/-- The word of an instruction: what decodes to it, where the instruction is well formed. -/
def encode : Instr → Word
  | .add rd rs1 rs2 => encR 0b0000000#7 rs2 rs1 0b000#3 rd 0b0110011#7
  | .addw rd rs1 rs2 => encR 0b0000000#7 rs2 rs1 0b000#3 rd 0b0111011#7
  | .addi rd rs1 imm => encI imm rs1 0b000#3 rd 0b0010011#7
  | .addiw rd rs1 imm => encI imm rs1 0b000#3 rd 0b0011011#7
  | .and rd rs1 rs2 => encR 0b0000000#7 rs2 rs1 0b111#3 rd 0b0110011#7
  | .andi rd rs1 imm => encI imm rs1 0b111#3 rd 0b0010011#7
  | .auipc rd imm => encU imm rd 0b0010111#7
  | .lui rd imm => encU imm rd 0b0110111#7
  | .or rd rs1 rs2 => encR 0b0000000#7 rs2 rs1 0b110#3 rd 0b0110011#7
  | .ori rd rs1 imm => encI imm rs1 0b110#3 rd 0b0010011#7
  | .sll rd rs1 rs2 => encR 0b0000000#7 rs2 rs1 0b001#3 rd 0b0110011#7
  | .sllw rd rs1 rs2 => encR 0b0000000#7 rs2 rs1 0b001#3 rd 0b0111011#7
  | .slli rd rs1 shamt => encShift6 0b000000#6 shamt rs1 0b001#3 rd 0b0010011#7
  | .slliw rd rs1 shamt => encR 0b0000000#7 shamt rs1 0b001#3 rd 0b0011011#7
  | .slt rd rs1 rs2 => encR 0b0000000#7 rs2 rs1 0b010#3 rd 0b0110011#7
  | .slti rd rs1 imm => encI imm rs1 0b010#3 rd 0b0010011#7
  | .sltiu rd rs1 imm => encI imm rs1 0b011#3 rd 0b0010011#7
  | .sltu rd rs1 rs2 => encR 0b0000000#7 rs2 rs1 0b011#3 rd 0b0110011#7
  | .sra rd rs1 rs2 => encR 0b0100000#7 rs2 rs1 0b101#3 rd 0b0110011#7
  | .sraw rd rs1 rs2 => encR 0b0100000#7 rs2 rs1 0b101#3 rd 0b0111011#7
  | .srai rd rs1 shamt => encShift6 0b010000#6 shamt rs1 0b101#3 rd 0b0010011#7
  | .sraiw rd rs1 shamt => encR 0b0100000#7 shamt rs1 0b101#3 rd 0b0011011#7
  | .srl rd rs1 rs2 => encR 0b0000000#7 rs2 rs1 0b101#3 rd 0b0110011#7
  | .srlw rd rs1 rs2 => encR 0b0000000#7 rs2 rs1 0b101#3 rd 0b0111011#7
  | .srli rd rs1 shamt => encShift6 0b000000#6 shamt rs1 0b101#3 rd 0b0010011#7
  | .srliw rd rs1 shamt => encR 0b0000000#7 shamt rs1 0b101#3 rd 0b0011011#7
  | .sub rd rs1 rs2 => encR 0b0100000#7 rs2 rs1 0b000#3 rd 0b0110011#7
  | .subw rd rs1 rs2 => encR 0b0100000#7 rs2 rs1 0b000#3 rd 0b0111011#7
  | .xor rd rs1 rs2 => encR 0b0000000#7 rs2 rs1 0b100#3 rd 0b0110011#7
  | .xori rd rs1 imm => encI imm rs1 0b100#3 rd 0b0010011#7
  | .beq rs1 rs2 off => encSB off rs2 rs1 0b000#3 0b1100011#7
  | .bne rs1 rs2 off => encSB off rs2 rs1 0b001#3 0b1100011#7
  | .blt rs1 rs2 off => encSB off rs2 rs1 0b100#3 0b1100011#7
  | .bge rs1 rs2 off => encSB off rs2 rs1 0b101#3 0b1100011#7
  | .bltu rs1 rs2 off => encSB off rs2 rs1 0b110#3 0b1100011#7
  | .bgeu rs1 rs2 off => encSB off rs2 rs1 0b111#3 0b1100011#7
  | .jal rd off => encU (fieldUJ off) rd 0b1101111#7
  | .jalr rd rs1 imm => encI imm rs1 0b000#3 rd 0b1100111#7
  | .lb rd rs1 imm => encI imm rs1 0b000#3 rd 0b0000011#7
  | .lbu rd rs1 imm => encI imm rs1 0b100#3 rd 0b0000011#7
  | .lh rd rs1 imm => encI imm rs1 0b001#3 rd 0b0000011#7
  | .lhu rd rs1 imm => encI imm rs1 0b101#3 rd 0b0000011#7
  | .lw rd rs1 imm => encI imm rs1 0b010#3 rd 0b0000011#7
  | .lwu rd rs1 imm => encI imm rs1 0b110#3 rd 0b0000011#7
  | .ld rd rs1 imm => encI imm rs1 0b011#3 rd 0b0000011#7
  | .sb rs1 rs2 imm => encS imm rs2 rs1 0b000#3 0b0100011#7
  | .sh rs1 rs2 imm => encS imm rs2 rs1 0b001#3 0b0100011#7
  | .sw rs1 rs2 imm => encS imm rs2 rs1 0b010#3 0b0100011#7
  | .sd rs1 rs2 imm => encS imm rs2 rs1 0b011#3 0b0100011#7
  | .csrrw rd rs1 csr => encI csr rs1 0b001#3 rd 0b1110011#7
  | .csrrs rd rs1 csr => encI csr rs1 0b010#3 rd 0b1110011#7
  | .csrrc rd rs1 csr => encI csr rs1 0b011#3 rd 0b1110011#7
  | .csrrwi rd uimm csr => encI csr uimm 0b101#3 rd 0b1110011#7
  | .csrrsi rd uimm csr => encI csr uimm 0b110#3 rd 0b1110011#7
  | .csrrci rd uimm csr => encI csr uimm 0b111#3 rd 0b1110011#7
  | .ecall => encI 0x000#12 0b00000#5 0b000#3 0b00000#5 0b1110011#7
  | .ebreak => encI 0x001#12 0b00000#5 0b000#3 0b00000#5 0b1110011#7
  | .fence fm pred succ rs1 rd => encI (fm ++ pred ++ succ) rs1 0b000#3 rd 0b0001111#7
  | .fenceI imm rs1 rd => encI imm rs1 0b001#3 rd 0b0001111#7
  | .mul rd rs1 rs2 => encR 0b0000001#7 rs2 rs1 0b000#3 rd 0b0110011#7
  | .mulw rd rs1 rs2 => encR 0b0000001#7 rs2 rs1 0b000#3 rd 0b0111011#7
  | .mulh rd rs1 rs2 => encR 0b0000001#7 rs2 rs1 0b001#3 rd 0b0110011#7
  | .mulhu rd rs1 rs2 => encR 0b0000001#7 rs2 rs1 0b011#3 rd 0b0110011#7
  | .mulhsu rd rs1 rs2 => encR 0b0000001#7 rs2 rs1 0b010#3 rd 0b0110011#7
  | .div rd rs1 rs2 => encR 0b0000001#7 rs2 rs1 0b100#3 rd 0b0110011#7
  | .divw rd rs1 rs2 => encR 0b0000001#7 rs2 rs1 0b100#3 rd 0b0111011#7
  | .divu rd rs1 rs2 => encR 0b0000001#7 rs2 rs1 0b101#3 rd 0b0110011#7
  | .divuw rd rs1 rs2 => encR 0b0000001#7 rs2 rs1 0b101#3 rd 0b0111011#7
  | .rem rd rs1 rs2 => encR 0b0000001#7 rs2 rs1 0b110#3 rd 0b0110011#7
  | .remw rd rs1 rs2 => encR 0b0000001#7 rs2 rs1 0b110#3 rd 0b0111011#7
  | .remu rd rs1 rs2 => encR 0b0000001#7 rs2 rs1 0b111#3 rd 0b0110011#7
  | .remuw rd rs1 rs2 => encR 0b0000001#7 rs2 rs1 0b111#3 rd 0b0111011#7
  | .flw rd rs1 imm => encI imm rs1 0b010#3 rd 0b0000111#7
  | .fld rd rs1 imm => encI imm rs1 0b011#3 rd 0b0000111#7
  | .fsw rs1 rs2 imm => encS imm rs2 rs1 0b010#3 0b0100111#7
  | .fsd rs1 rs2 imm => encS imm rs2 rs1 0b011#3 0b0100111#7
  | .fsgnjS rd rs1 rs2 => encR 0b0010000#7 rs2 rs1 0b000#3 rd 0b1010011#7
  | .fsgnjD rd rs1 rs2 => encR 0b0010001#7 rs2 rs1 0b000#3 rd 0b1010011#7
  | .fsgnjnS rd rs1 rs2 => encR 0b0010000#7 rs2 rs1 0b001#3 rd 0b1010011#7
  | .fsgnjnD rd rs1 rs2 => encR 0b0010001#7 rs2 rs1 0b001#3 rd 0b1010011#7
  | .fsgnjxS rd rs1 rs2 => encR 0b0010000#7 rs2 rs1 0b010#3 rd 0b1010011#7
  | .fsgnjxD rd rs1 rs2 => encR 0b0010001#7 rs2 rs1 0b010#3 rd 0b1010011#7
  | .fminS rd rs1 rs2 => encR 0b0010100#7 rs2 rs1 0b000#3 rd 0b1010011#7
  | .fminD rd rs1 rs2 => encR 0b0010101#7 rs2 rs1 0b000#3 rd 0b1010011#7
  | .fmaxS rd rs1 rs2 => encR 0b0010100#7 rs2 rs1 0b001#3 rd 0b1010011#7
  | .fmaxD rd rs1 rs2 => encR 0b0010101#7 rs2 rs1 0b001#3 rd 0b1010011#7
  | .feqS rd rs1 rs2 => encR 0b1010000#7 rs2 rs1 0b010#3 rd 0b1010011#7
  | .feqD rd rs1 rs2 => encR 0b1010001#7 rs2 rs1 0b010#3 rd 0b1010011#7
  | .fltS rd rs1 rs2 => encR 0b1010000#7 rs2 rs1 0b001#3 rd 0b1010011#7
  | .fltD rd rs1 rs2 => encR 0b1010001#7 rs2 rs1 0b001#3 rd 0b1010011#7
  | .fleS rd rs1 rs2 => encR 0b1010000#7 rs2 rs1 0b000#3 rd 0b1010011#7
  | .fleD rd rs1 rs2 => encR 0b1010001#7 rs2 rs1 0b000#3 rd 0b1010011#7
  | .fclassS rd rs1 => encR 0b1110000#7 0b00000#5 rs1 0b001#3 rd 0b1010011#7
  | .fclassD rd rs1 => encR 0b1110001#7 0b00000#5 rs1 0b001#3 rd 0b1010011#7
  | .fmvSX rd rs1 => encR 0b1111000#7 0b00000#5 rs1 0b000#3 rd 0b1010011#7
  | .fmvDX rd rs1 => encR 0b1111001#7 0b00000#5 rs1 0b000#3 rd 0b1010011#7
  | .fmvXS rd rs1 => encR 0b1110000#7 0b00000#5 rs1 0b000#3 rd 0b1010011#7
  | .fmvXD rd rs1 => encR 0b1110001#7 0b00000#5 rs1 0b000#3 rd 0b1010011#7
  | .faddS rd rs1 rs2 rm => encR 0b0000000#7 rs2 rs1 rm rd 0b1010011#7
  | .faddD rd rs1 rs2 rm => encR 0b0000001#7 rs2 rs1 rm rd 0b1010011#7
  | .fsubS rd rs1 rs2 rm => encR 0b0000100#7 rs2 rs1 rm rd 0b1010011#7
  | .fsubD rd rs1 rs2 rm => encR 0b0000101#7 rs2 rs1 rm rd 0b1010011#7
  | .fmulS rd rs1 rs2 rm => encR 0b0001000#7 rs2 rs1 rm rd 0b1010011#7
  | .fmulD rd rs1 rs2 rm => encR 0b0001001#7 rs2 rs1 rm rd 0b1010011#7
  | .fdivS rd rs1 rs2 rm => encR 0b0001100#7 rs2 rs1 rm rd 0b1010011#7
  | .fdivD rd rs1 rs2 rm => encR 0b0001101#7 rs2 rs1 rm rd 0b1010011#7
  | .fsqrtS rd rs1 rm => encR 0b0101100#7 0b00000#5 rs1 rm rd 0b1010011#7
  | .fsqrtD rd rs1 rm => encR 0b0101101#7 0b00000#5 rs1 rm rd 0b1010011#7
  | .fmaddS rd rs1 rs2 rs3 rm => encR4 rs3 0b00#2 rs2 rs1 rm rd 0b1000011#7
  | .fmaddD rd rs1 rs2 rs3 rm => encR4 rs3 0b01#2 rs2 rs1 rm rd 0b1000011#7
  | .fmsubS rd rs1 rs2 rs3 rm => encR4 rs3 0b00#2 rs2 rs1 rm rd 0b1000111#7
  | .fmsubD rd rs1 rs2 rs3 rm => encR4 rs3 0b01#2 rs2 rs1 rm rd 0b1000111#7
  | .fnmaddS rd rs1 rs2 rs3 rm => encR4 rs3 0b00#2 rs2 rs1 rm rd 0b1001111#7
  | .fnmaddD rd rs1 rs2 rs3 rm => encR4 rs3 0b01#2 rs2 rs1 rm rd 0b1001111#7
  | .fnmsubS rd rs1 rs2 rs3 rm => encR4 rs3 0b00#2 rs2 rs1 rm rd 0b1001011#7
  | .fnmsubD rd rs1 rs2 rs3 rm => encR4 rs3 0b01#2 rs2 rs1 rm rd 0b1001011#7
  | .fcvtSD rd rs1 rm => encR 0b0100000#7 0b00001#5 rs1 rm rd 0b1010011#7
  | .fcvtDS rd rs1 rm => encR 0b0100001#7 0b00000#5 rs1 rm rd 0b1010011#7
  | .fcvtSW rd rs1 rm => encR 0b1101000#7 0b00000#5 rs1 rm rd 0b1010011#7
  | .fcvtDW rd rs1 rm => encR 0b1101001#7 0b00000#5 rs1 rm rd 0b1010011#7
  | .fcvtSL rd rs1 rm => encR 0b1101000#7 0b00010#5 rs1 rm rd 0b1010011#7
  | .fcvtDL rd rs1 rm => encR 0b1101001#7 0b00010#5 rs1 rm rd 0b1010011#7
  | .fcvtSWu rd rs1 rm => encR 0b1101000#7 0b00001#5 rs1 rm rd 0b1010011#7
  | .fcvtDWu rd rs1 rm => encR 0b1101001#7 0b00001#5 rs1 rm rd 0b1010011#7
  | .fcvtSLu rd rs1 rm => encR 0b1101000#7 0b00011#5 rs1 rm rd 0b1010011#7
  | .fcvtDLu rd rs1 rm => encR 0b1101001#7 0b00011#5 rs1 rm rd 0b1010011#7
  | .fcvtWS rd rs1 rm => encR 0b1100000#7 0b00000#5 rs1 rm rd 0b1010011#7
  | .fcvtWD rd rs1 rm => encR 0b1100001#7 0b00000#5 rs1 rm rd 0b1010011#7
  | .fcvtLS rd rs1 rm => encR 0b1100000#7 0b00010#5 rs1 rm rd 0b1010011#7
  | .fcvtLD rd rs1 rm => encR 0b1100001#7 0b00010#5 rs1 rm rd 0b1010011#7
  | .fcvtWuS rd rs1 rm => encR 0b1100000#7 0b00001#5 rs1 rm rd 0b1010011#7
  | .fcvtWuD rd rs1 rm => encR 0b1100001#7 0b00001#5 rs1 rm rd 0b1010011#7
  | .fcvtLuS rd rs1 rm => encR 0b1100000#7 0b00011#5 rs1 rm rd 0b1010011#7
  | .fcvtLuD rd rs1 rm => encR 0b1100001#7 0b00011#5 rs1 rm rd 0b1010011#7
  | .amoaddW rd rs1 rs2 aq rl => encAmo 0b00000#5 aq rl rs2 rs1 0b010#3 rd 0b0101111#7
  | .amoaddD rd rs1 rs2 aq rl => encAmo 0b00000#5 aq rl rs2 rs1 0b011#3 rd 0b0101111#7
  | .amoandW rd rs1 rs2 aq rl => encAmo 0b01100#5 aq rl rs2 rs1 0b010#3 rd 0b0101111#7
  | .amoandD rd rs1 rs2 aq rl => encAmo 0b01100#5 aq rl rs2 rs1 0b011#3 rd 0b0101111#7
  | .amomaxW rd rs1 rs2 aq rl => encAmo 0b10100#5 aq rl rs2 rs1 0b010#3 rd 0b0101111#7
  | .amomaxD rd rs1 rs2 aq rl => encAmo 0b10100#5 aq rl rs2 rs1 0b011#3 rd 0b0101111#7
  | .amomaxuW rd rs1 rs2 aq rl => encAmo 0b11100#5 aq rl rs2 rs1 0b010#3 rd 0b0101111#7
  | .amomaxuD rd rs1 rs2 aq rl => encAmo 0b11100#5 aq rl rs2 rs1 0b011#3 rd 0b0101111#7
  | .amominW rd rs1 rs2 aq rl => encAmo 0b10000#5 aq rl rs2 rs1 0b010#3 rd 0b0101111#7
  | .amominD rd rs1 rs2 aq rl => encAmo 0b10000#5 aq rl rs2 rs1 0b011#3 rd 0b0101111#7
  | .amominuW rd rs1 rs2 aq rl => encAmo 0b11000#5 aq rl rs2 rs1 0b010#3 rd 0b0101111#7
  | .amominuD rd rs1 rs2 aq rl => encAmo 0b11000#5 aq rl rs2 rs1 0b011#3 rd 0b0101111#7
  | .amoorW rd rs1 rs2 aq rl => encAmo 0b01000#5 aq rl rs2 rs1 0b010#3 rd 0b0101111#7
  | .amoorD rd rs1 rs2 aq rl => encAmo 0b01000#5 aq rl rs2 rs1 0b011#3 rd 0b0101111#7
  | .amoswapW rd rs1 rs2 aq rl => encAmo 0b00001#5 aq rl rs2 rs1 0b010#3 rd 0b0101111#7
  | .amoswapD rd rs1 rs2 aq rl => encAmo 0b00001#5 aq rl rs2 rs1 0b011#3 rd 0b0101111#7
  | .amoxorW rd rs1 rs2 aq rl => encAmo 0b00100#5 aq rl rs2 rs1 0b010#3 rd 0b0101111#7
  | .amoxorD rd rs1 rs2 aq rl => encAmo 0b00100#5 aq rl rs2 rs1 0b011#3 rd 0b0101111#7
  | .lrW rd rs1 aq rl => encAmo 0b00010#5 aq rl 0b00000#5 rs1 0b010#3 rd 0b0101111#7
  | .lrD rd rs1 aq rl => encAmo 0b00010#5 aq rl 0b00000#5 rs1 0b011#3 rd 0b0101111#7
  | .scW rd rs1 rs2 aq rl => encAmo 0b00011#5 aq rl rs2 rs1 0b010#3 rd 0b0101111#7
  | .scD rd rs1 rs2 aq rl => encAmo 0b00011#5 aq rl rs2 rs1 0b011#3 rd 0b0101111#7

## Work request
Both the line containing "0b001#3 rd 0b0111011#7" and the line containing "0b0100000#7 shamt rs1 0b101#3 rd 0b0011011#7" belong in the answer. Print them and every line above that falls between them exactly, and no others.

## Result of this task
  | .sllw rd rs1 rs2 => encR 0b0000000#7 rs2 rs1 0b001#3 rd 0b0111011#7
  | .slli rd rs1 shamt => encShift6 0b000000#6 shamt rs1 0b001#3 rd 0b0010011#7
  | .slliw rd rs1 shamt => encR 0b0000000#7 shamt rs1 0b001#3 rd 0b0011011#7
  | .slt rd rs1 rs2 => encR 0b0000000#7 rs2 rs1 0b010#3 rd 0b0110011#7
  | .slti rd rs1 imm => encI imm rs1 0b010#3 rd 0b0010011#7
  | .sltiu rd rs1 imm => encI imm rs1 0b011#3 rd 0b0010011#7
  | .sltu rd rs1 rs2 => encR 0b0000000#7 rs2 rs1 0b011#3 rd 0b0110011#7
  | .sra rd rs1 rs2 => encR 0b0100000#7 rs2 rs1 0b101#3 rd 0b0110011#7
  | .sraw rd rs1 rs2 => encR 0b0100000#7 rs2 rs1 0b101#3 rd 0b0111011#7
  | .srai rd rs1 shamt => encShift6 0b010000#6 shamt rs1 0b101#3 rd 0b0010011#7
  | .sraiw rd rs1 shamt => encR 0b0100000#7 shamt rs1 0b101#3 rd 0b0011011#7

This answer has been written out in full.